I rolled my eyes and jokingly asked, "Where's the fun in that?" He just smirked. Dr. Grey was getting antsy at that point so I grudgingly cut our moment short.

"Take care of yourself big brother", I said pulling him in for a hug. I always get a little emotional when he leaves.

It was a little strange having Dr. Grey there for our leaving ritual. (the swapping of the necklaces) But I know why he arranged it so she was. She has a little bit of an ego. She was jealous of the love he feels for me, and of the attention he pays to me and he was perfectly aware that she was feeling smug about 'stealing him away from me' and using it to make herself feel better. He was knocking her off her high horse, as it were. He wanted to show her somehow that even though she has him as a lover, I will always be his number one girl. And that that will never change.

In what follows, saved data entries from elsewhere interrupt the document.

-- ==== Sys2Proof/Laws/FrameLifecycle.lean ====
section
/-!
SUPPORT. Frames of the operations of Machine/Lifecycle.lean: the parts of the state that each may change.
-/
namespace Sys2Proof.Machine

/-- What `State.useChallenge` may change. -/
theorem State.useChallenge_frame {ps : List Part} {s0 : State} (s : State) (c : Ctx) (hst : Changes ps s0 s) (hsub : [.port] ⊆ ps) :
    Changes ps s0 (State.useChallenge s c) := by
  unfold State.useChallenge
  repeat' first
    | with_reducible assumption
    | (simp only [Changes.mk_eq_upd]; (with_reducible apply Changes.upd); (case e30 => exact Or.inl (hsub (by decide))); all_goals first | with_reducible exact Or.inr rfl | skip)
    | split

/-- What `State.newChallenge` may change. -/
theorem State.newChallenge_frame {ps : List Part} {s0 : State} (s : State) (c : Ctx) (hst : Changes ps s0 s) (hsub : [.freeCount, .port] ⊆ ps) :
    Changes ps s0 ((State.newChallenge s c).1) := by
  unfold State.newChallenge
  repeat' first
    | with_reducible assumption
    | ((with_reducible apply State.drawn_frame); (case hsub => exact List.Subset.trans (by decide) hsub))
    | ((fail_if_no_progress extract_lets a1 a2))
    | dsimp only [a1]
    | dsimp only [a2]
    | (simp only [Changes.mk_eq_upd]; (with_reducible apply Changes.upd); (case e3 | e30 => exact Or.inl (hsub (by decide))); all_goals first | with_reducible exact Or.inr rfl | skip)
    | split

/-- What `State.lcCheck` may change. -/
theorem State.lcCheck_frame {ps : List Part} {s0 : State} (s : State) (c : Ctx) (b : List Byte) (hst : Changes ps s0 s) (hsub : [.port] ⊆ ps) :
    Changes ps s0 ((State.lcCheck s c b).1) := by
  unfold State.lcCheck
  repeat' first
    | with_reducible assumption
    | ((with_reducible apply State.useChallenge_frame); (case hsub => exact List.Subset.trans (by decide) hsub))
    | ((fail_if_no_progress extract_lets a1 a2))
    | dsimp only [a1]
    | dsimp only [a2]
    | split

/-- What `State.lcStores` may change. -/
theorem State.lcStores_frame {ps : List Part} {s0 : State} (s : State) (after : Nat) (owner : List Byte) (hst : Changes ps s0 s) (hsub : [.flash, .lc] ⊆ ps) :
    Changes ps s0 (State.lcStores s after owner) := by
  unfold State.lcStores
  repeat' first
    | with_reducible assumption
    | ((with_reducible apply State.persistOptions_frame); (case hsub => exact List.Subset.trans (by decide) hsub))
    | with_reducible apply Changes.ite
    | ((fail_if_no_progress extract_lets a1))
    | dsimp only [a1]
    | (simp only [Changes.mk_eq_upd]; (with_reducible apply Changes.upd); (case e25 | e32 => exact Or.inl (hsub (by decide))); all_goals first | with_reducible exact Or.inr rfl | skip)

/-- What `State.lcDump` may change. -/
theorem State.lcDump_frame {ps : List Part} {s0 : State} (s : State) (hst : Changes ps s0 s) (hsub : [.emitted, .freeCount, .topo, .sched, .units, .qu, .dump, .hang, .fm, .adm, .bar, .backup, .flash, .logSeq, .log, .port] ⊆ ps) :
    Changes ps s0 (State.lcDump s) := by
  unfold State.lcDump
  repeat' first
    | with_reducible assumption
    | ((with_reducible apply State.expelClosed_frame); (case hsub => exact List.Subset.trans (by decide) hsub))
    | ((with_reducible apply State.procClosed_frame); (case hsub => exact List.Subset.trans (by decide) hsub))
    | ((with_reducible apply State.ringDrop_frame); (case hsub => exact List.Subset.trans (by decide) hsub))
    | ((with_reducible apply State.suspectClosed_frame); (case hsub => exact List.Subset.trans (by decide) hsub))
    | ((fail_if_no_progress extract_lets a1 a2 a3 a4))
    | dsimp only [a1]
    | dsimp only [a2]
    | dsimp only [a3]
    | dsimp only [a4]
    | (simp only [Changes.mk_eq_upd]; (with_reducible apply Changes.upd); (case e2 | e3 | e5 | e12 | e13 | e14 | e16 | e17 | e18 | e19 | e20 | e24 | e25 | e26 | e29 | e30 => exact Or.inl (hsub (by decide))); all_goals first | with_reducible exact Or.inr rfl | skip)
    | split

/-- What `State.lcBars` may change. -/
theorem State.lcBars_frame {ps : List Part} {s0 : State} (s : State) (hst : Changes ps s0 s) (hsub : [.bar] ⊆ ps) :
    Changes ps s0 (State.lcBars s) := by
  unfold State.lcBars
  repeat' first
    | with_reducible assumption
    | ((with_reducible apply State.emptyBar_frame); (case hsub => exact List.Subset.trans (by decide) hsub))
    | ((fail_if_no_progress extract_lets a1 a2); try (refine (have ha1 : Changes ps s0 a1 := ?_; ?_); rotate_left; clear_value a1))
    | dsimp only [a2]
    | (simp only [Changes.mk_eq_upd]; (with_reducible apply Changes.upd); (case e20 => exact Or.inl (hsub (by decide))); all_goals first | with_reducible exact Or.inr rfl | skip)

/-- What `State.wipeBuffers` may change. -/
theorem State.wipeBuffers_frame {ps : List Part} {s0 : State} (s : State) (hst : Changes ps s0 s) (hsub : [.dram] ⊆ ps) :
    Changes ps s0 (State.wipeBuffers s) := by
  unfold State.wipeBuffers
  repeat' first
    | with_reducible assumption
    | (simp only [Changes.mk_eq_upd]; (with_reducible apply Changes.upd); (case e34 => exact Or.inl (hsub (by decide))); all_goals first | with_reducible exact Or.inr rfl | skip)

/-- What `State.lcTrace` may change. -/
theorem State.lcTrace_frame {ps : List Part} {s0 : State} (s : State) (hst : Changes ps s0 s) (hsub : [.emitted, .units, .qu, .trace, .dram] ⊆ ps) :
    Changes ps s0 (State.lcTrace s) := by
  unfold State.lcTrace
  repeat' first
    | with_reducible assumption
    | ((with_reducible apply State.issueCast_frame); (case hsub => exact List.Subset.trans (by decide) hsub))
    | ((with_reducible apply State.traceDefaults_frame); (case hsub => exact List.Subset.trans (by decide) hsub))
    | ((with_reducible apply State.traceSync_frame); (case hsub => exact List.Subset.trans (by decide) hsub))
    | ((with_reducible apply State.wipeBuffers_frame); (case hsub => exact List.Subset.trans (by decide) hsub))
    | with_reducible apply Changes.ite
    | ((fail_if_no_progress extract_lets a1 a2))
    | dsimp only [a1]
    | dsimp only [a2]
    | (simp only [Changes.mk_eq_upd]; (with_reducible apply Changes.upd); (case e2 | e13 | e14 | e21 | e34 => exact Or.inl (hsub (by decide))); all_goals first | with_reducible exact Or.inr rfl | skip)

/-- What `State.removeJob` may change. -/
theorem State.removeJob_frame {ps : List Part} {s0 : State} (s : State) (hst : Changes ps s0 s) (hsub : [.emitted, .sched, .units, .qu, .podCut, .hang, .adm, .backup, .flash, .logSeq, .log, .port, .lc] ⊆ ps) :
    Changes ps s0 (State.removeJob s) := by
  unfold State.removeJob
  repeat' first
    | with_reducible assumption
    | ((with_reducible apply State.cancelCuts_frame); (case hsub => exact List.Subset.trans (by decide) hsub))
    | ((with_reducible apply State.endProcedure_frame); (case hsub => exact List.Subset.trans (by decide) hsub))
    | ((with_reducible apply State.enterOwn_frame); (case hsub => exact List.Subset.trans (by decide) hsub))
    | ((with_reducible apply State.fencePorts_frame); (case hsub => exact List.Subset.trans (by decide) hsub))
    | ((with_reducible apply State.retireAll_frame); (case hsub => exact List.Subset.trans (by decide) hsub))
    | with_reducible apply Changes.ite
    | ((fail_if_no_progress extract_lets a1 a2 a3 a4 a5); try (refine (have ha1 : Changes ps s0 a1 := ?_; ?_); rotate_left; clear_value a1); try (refine (have ha2 : Changes ps s0 a2 := ?_; ?_); rotate_left; clear_value a2); try (refine (have ha3 : Changes ps s0 a3 := ?_; ?_); rotate_left; clear_value a3); try (refine (have ha4 : Changes ps s0 a4 := ?_; ?_); rotate_left; clear_value a4))
    | dsimp only [a5]
    | (simp only [Changes.mk_eq_upd]; (with_reducible apply Changes.upd); (case e2 | e12 | e13 | e14 | e15 | e17 | e19 | e24 | e25 | e26 | e29 | e30 | e32 => exact Or.inl (hsub (by decide))); all_goals first | with_reducible exact Or.inr rfl | skip)

/-- What `State.lcLog` may change. -/
theorem State.lcLog_frame {ps : List Part} {s0 : State} (s : State) (hst : Changes ps s0 s) (hsub : [.backup, .log] ⊆ ps) :
    Changes ps s0 (State.lcLog s) := by
  unfold State.lcLog
  repeat' first
    | with_reducible assumption
    | ((fail_if_no_progress extract_lets a1))
    | dsimp only [a1]
    | (simp only [Changes.mk_eq_upd]; (with_reducible apply Changes.upd); (case e24 | e29 => exact Or.inl (hsub (by decide))); all_goals first | with_reducible exact Or.inr rfl | skip)

/-- What `State.lcChange` may change. -/
theorem State.lcChange_frame {ps : List Part} {s0 : State} (s : State) (b : List Byte) (hst : Changes ps s0 s) (hsub : [.emitted, .freeCount, .topo, .tb, .frame, .sched, .units, .qu, .podCut, .dump, .hang, .fm, .adm, .bar, .trace, .backup, .flash, .logSeq, .log, .port, .lc, .dram] ⊆ ps) :
    Changes ps s0 (State.lcChange s b) := by
  unfold State.lcChange
  repeat' first
    | with_reducible assumption
    | ((with_reducible apply State.closeAll_frame); (case hsub => exact List.Subset.trans (by decide) hsub))
    | ((with_reducible apply State.lcBars_frame); (case hsub => exact List.Subset.trans (by decide) hsub))
    | ((with_reducible apply State.lcDump_frame); (case hsub => exact List.Subset.trans (by decide) hsub))
    | ((with_reducible apply State.lcLog_frame); (case hsub => exact List.Subset.trans (by decide) hsub))
    | ((with_reducible apply State.lcStores_frame); (case hsub => exact List.Subset.trans (by decide) hsub))
    | ((with_reducible apply State.lcTrace_frame); (case hsub => exact List.Subset.trans (by decide) hsub))
    | ((with_reducible apply State.logged_frame); (case hsub => exact List.Subset.trans (by decide) hsub))
    | ((with_reducible apply State.removeJob_frame); (case hsub => exact List.Subset.trans (by decide) hsub))
    | with_reducible apply Changes.ite

/-- What `State.lcFettled` may change. -/
theorem State.lcFettled_frame {ps : List Part} {s0 : State} (s : State) (hst : Changes ps s0 s) (hsub : [.emitted, .backup, .flash, .logSeq, .log, .port, .lc] ⊆ ps) :
    Changes ps s0 (State.lcFettled s) := by
  unfold State.lcFettled
  repeat' first
    | with_reducible assumption
    | ((with_reducible apply State.logged_frame); (case hsub => exact List.Subset.trans (by decide) hsub))
    | ((fail_if_no_progress extract_lets a1 a2))
    | dsimp only [a1]
    | dsimp only [a2]
    | (simp only [Changes.mk_eq_upd]; (with_reducible apply Changes.upd); (case e2 | e24 | e25 | e26 | e29 | e30 | e32 => exact Or.inl (hsub (by decide))); all_goals first | with_reducible exact Or.inr rfl | skip)

/-- What `State.tokenCheck` may change. -/
theorem State.tokenCheck_frame {ps : List Part} {s0 : State} (s : State) (c : Ctx) (b : List Byte) (hst : Changes ps s0 s) (hsub : [.port] ⊆ ps) :
    Changes ps s0 ((State.tokenCheck s c b).1) := by
  unfold State.tokenCheck
  repeat' first
    | with_reducible assumption
    | ((with_reducible apply State.useChallenge_frame); (case hsub => exact List.Subset.trans (by decide) hsub))
    | ((fail_if_no_progress extract_lets a1 a2))
    | dsimp only [a1]
    | dsimp only [a2]
    | split

/-- What `State.grantToken` may change. -/
theorem State.grantToken_frame {ps : List Part} {s0 : State} (s : State) (c : Ctx) (b : List Byte) (hst : Changes ps s0 s) (hsub : [.emitted, .backup, .flash, .logSeq, .log, .port] ⊆ ps) :
    Changes ps s0 (State.grantToken s c b) := by
  unfold State.grantToken
  repeat' first
    | with_reducible assumption
    | ((with_reducible apply State.logged_frame); (case hsub => exact List.Subset.trans (by decide) hsub))
    | ((fail_if_no_progress extract_lets a1))
    | dsimp only [a1]
    | (simp only [Changes.mk_eq_upd]; (with_reducible apply Changes.upd); (case e2 | e24 | e25 | e26 | e29 | e30 => exact Or.inl (hsub (by decide))); all_goals first | with_reducible exact Or.inr rfl | skip)
    | split

/-- What `State.tokenWrite` may change. -/
theorem State.tokenWrite_frame {ps : List Part} {s0 : State} (s : State) (c : Ctx) (b : List Byte) (hst : Changes ps s0 s) (hsub : [.emitted, .backup, .flash, .logSeq, .log, .port] ⊆ ps) :
    Changes ps s0 ((State.tokenWrite s c b).state) := by
  unfold State.tokenWrite
  repeat' first
    | with_reducible assumption
    | ((with_reducible apply State.accept_frame); (case hsub => exact List.Subset.trans (by decide) hsub))
    | ((with_reducible apply State.grantToken_frame); (case hsub => exact List.Subset.trans (by decide) hsub))
    | ((with_reducible apply State.tokenCheck_frame); (case hsub => exact List.Subset.trans (by decide) hsub))
    | (with_reducible apply Changes.ofFst; rotate_left; (with_reducible assumption))
    | split

/-- What `State.keyWrite` may change. -/
theorem State.keyWrite_frame {ps : List Part} {s0 : State} (s : State) (i : Nat) (key : List Byte) (hst : Changes ps s0 s) (hsub : [.flash, .lc] ⊆ ps) :
    Changes ps s0 ((State.keyWrite s i key).state) := by
  unfold State.keyWrite
  repeat' first
    | with_reducible assumption
    | ((with_reducible apply State.accept_frame); (case hsub => exact List.Subset.trans (by decide) hsub))
    | ((with_reducible apply State.persistOptions_frame); (case hsub => exact List.Subset.trans (by decide) hsub))
    | ((with_reducible apply State.refuse_frame); (case hsub => exact List.Subset.trans (by decide) hsub))
    | ((fail_if_no_progress extract_lets a1 a2 a3))
    | dsimp only [a1]
    | dsimp only [a2]
    | dsimp only [a3]
    | (simp only [Changes.mk_eq_upd]; (with_reducible apply Changes.upd); (case e25 | e32 => exact Or.inl (hsub (by decide))); all_goals first | with_reducible exact Or.inr rfl | skip)
    | split

end Sys2Proof.Machine
end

Logan took Dr. Greys luggage to the car (Logan? A bellhop? Honestly, the lengths men will go to for sex) and I took this opportunity to say,

"If he's happy with you then I'm happy for him but I'm not going to pretend that I'm not angry about how this is going to affect Mr. Summer's." She simply nodded. I don't think she knew what to say to me.

He comes back again and squeezes my hand one last time before they both head out. I project a thought to Dr.Grey as I watch them through a window, asking her to try and keep him out of trouble and she sais she'd do her best.

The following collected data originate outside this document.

-- ==== Sys2Proof/Laws/ExecLifecycle.lean ====
section
/-!
SUPPORT. What the commands of Lifecycle.lean may change: one lemma per meaning.
-/
namespace Sys2Proof.Machine

/-- What `execAuthChallenge` may change. -/
theorem execAuthChallenge_frame {ps : List Part} {s0 : State} (dt : Nat) (req : Req) (s : State) (hst : Changes ps s0 s) (hsub : [.elapsed, .emitted, .freeCount, .tb, .frame, .backup, .flash, .logSeq, .log, .port] ⊆ ps) :
    Changes ps s0 (outState (execAuthChallenge dt req s)) := by
  unfold execAuthChallenge
  repeat' first
    | with_reducible apply Changes.done
    | with_reducible assumption
    | ((with_reducible apply State.begin_frame); (case hsub => exact List.Subset.trans (by decide) hsub))
    | ((with_reducible apply State.newChallenge_frame); (case hsub => exact List.Subset.trans (by decide) hsub))
    | ((with_reducible apply State.serve_frame); (case' h_f => intro y0 y1 hy); (case hsub => exact List.Subset.trans (by decide) hsub))

/-- What `execLcRequest` may change. -/
theorem execLcRequest_frame {ps : List Part} {s0 : State} (dt : Nat) (req : Req) (request : List Byte) (s : State) (hst : Changes ps s0 s) (hsub : [.elapsed, .emitted, .freeCount, .topo, .tb, .frame, .sched, .units, .qu, .podCut, .dump, .hang, .fm, .adm, .bar, .trace, .backup, .flash, .logSeq, .log, .port, .lc, .dram] ⊆ ps) :
    Changes ps s0 (outState (execLcRequest dt req request s)) := by
  unfold execLcRequest
  repeat' first
    | with_reducible apply Changes.done
    | with_reducible assumption
    | ((with_reducible apply State.begin_frame); (case hsub => exact List.Subset.trans (by decide) hsub))
    | ((with_reducible apply State.lcChange_frame); (case hsub => exact List.Subset.trans (by decide) hsub))
    | ((with_reducible apply State.lcCheck_frame); (case hsub => exact List.Subset.trans (by decide) hsub))
    | ((with_reducible apply State.serveThen_frame); (case' h_check => intro y0 y1 hy); (case' h_effect => intro y0 y1 hy); (case hsub => exact List.Subset.trans (by decide) hsub))

/-- What `execLcFettleDone` may change. -/
theorem execLcFettleDone_frame {ps : List Part} {s0 : State} (dt : Nat) (area : Nat) (ok : Bool) (s : State) (hst : Changes ps s0 s) (hsub : [.elapsed, .emitted, .units, .dump, .backup, .flash, .logSeq, .imageIds, .log, .port, .lc, .dram] ⊆ ps) :
    Changes ps s0 (outState (execLcFettleDone dt area ok s)) := by
  unfold execLcFettleDone
  repeat' first
    | with_reducible apply Changes.done
    | with_reducible assumption
    | ((with_reducible apply State.begin_frame); (case hsub => exact List.Subset.trans (by decide) hsub))
    | ((with_reducible apply State.lcFettled_frame); (case hsub => exact List.Subset.trans (by decide) hsub))
    | ((with_reducible apply State.onlyIf_frame); (case' h_f => intro y0 hy); (case hsub => exact List.Subset.trans (by decide) hsub))
    | ((with_reducible apply State.startWaiting_frame); (case hsub => exact List.Subset.trans (by decide) hsub))
    | ((with_reducible apply State.urged_frame); (case hsub => exact List.Subset.trans (by decide) hsub))
    | with_reducible apply Changes.ite
    | (simp only [Changes.mk_eq_upd]; (with_reducible apply Changes.upd); (case e1 | e2 | e13 | e16 | e24 | e25 | e26 | e27 | e29 | e30 | e32 | e34 => exact Or.inl (hsub (by decide))); all_goals first | with_reducible exact Or.inr rfl | skip)

/-- What `execAuthToken` may change. -/
theorem execAuthToken_frame {ps : List Part} {s0 : State} (dt : Nat) (req : Req) (token : List Byte) (s : State) (hst : Changes ps s0 s) (hsub : [.elapsed, .emitted, .tb, .frame, .backup, .flash, .logSeq, .log, .port] ⊆ ps) :
    Changes ps s0 (outState (execAuthToken dt req token s)) := by
  unfold execAuthToken
  repeat' first
    | with_reducible apply Changes.done
    | with_reducible assumption
    | ((with_reducible apply State.begin_frame); (case hsub => exact List.Subset.trans (by decide) hsub))
    | ((with_reducible apply State.serve_frame); (case' h_f => intro y0 y1 hy); (case hsub => exact List.Subset.trans (by decide) hsub))
    | ((with_reducible apply State.tokenWrite_frame); (case hsub => exact List.Subset.trans (by decide) hsub))

/-- What `execAuthEnded` may change. -/
theorem execAuthEnded_frame {ps : List Part} {s0 : State} (dt : Nat) (session : Nat) (s : State) (hst : Changes ps s0 s) (hsub : [.elapsed, .emitted, .backup, .flash, .logSeq, .log, .port] ⊆ ps) :
    Changes ps s0 (outState (execAuthEnded dt session s)) := by
  unfold execAuthEnded
  repeat' first
    | with_reducible apply Changes.done
    | with_reducible assumption
    | ((with_reducible apply State.begin_frame); (case hsub => exact List.Subset.trans (by decide) hsub))
    | ((with_reducible apply State.endToken_frame); (case hsub => exact List.Subset.trans (by decide) hsub))
    | ((with_reducible apply State.onlyIf_frame); (case' h_f => intro y0 hy); (case hsub => exact List.Subset.trans (by decide) hsub))
    | (simp only [Changes.mk_eq_upd]; (with_reducible apply Changes.upd); (case e1 | e2 | e24 | e25 | e26 | e29 | e30 => exact Or.inl (hsub (by decide))); all_goals first | with_reducible exact Or.inr rfl | skip)
    | split

/-- What `execMgrKeysWrite` may change. -/
theorem execMgrKeysWrite_frame {ps : List Part} {s0 : State} (dt : Nat) (req : Req) (i : Nat) (key : List Byte) (s : State) (hst : Changes ps s0 s) (hsub : [.elapsed, .emitted, .tb, .frame, .backup, .flash, .logSeq, .log, .port, .lc] ⊆ ps) :
    Changes ps s0 (outState (execMgrKeysWrite dt req i key s)) := by
  unfold execMgrKeysWrite
  repeat' first
    | with_reducible apply Changes.done
    | with_reducible assumption
    | ((with_reducible apply State.begin_frame); (case hsub => exact List.Subset.trans (by decide) hsub))
    | ((with_reducible apply State.keyWrite_frame); (case hsub => exact List.Subset.trans (by decide) hsub))
    | ((with_reducible apply State.serve_frame); (case' h_f => intro y0 y1 hy); (case hsub => exact List.Subset.trans (by decide) hsub))

end Sys2Proof.Machine
end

'I give 'em three months', I found myself thinking. Then the Professor's voice in my mind. 'I give them Four.'

Four? He always likes to believe the best in people.

I'm out,

Rogue.

* * *

Saturday, 24th, March - 2007 

Revelations:

Currently Listening: 'I know where you Sleep' By Emilie Autumn

Bobby is a cherry hound.

I just knew it was too good to be true. I knew there was something wrong with this situation. He was just too perfect; so nice, so considerate and understanding. Always buying me little gifts for silly little anniversaries that only he remembered. "Two weeks since our first date", "3 months since we first held hands", I mean really? Who the fuck does that?! But I know better now, and now that I do know, it makes sense. Whenever I got close to him I knew I could smell a predator but just not the kind I'm used to being on guard for, you know? (Thanks to the Wolverine I have an almost fully catalogued memory of the scent of every mutant in The Brotherhood that Logan has come into contact with. And I'm always on the look out.)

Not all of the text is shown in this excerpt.